BGE 98 IV 153 p. 155

whose state of mind deviates so strongly from the average not only of legal but also of fellow criminals in terms of type and degree that their carriers appear to be irresponsible (DUKOR, ZStR 1951, p. 428 below and report p. 31/32).

According to the expert report by Dr. Zollikers was allowed to assume that the personal disposition of the respondent deviated from the norm to such an extent that one could speak of impaired mental health. The expert not only found Scheuber to have a hysterical psychopathy of a banal character, but also referred to him as a severe schizoid-hysterical psychopath, thereby expressing that the accused, from a psychobiological point of view, falls into the realm of abnormality to a high degree. If one assumes this appreciation, which was taken over by the cantonal court and therefore binds the court of cassation, then the high degree of abnormality that is required according to Art. 11 StGB to assume impaired mental health can be considered to have been achieved st.
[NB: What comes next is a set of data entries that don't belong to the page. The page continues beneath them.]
-- ==== Sys2Proof/Laws/Writes.lean ====
section
/-! SUPPORT. How a command that writes dictionary objects meets its clause: what the state reads as after the writes, and one lemma per form
of clause. -/

namespace Sys2Proof.Machine

theorem goAny_done {dt s f} (h : (s.advance dt).mode ≠ .stopped) : goAny dt f s = (s.advance dt).done (f (s.advance dt)) := by
  unfold goAny State.done; simp [h]

theorem goOn_done {dt s f} (h : (s.advance dt).awake = true) : goOn dt f s = (s.advance dt).done (f (s.advance dt)) := by
  simp [State.awake] at h
  unfold goOn; rw [goAny_done]
  · simp [h]
  · rcases h with h | h <;> simp [h]

theorem goRun_done {dt s f} (h : (s.advance dt).inRun = true) : goRun dt f s = (s.advance dt).done (f (s.advance dt)) := by
  simp [State.inRun] at h
  unfold goRun; rw [goAny_done]
  · simp [h]
  · simp [h]

theorem leVal_leBytes (n v : Nat) : leVal (leBytes n v) = v % 256 ^ n := by
  induction n generalizing v with
  | zero => simp [leBytes, leVal, Nat.mod_one]
  | succ n ih =>
    simp only [leBytes, leVal, ih, BitVec.toNat_ofNat]
    rw [show 256 ^ (n + 1) = 256 * 256 ^ n from by rw [Nat.pow_succ, Nat.mul_comm], Nat.mod_mul]

theorem leBytes_length (n v : Nat) : (leBytes n v).length = n := by
  induction n generalizing v with
  | zero => rfl
  | succ n ih => simp [leBytes, ih]

theorem serves_spec {u : State} {sess idx} (h : u.serves sess idx = true) (who r) (hr : Req.index r = idx) :
    ∃ role, u.roleOf sess = some role ∧ u.awake = true ∧ u.groupOf sess = none ∧ (isLocal idx = true ∨ u.lockedFor sess idx = false) ∧
     u.serve sess who r = (let (a, d, t) := u.access sess role r; t.reply who a d) := by
  simp only [State.serves, Bool.and_eq_true] at h
  obtain ⟨⟨⟨⟨⟨⟨h1, h2⟩, h3⟩, h4⟩, h5⟩, h6⟩, h7⟩ := h
  obtain ⟨role, hrole⟩ := Option.isSome_iff_exists.mp h2
  refine ⟨role, hrole, h1, by simpa using h3, by simpa using h4, ?_⟩
  unfold State.serve
  rw [hrole]
  simp only [h5, h6, hr]
  simp only [Bool.not_true, Bool.or_self, Bool.false_eq_true, if_false]
  split
  · rename_i h8
    split at h8
    · cases h8
    · rename_i h9
      rw [h8] at h7
      simp at h7
      simp at h9
      exfalso; omega
  · rfl

theorem firstAbort_cons (a : Nat) (l : List Nat) : firstAbort (a :: l) = 0 ↔ a = 0 ∧ firstAbort l = 0 := by
  rw [firstAbort]; split <;> simp_all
b) The public prosecutor further asserts that the expert made his finding, according to which Scheuber was impaired in his mental health because of the psychopathy, with the proviso that the murder was an affective crime. However, there is no such thing.

Insofar as the public prosecutor denies that Scheuber committed the murder in emotion, he cannot be heard. The contrary statement by the cantonal court, according to which the murder of Julia Imboden was an affect crime, is of a factual and not of a legal nature. Because unlike, for example, Art. 33 Para. 2, 64 Para. 4 or 113 StGB, the intense and violent emotion that is used to describe affect is formed here (WALDER, The Affect and its Treatment in Swiss Criminal Law , ZStR 1965, p. 28), not part of the legal facts, but of the internal facts that are subject to legal appreciation.

On the other hand, it is rightly pointed out in the complaint that the expert assumed in the reasoning for his report that Scheuber's mental health was impaired, with the reservation that it was himself

BGE 98 IV 153 p. 156

the murder was an act of affect. However, the cantonal court did not accept this reservation in its decision - and only the findings contained therein are relevant. Rather, the lower court focused on the summary of the investigation results in which Dr. Zolliker explained: "On the other hand, we believe that Scheuber must be regarded as a severe schizoid-hysterical psychopath who is impaired in his mental health within the meaning of the law and is therefore considered to be slightly reduced for an affect crime Must apply. " According to this determination, which is the only decisive factor for the Court of Cassation, the affect is not a prerequisite for the impairment of Scheuber's mental health, but an additional factor, so that the lower court judgment is valid before Article 11 of the Criminal Code.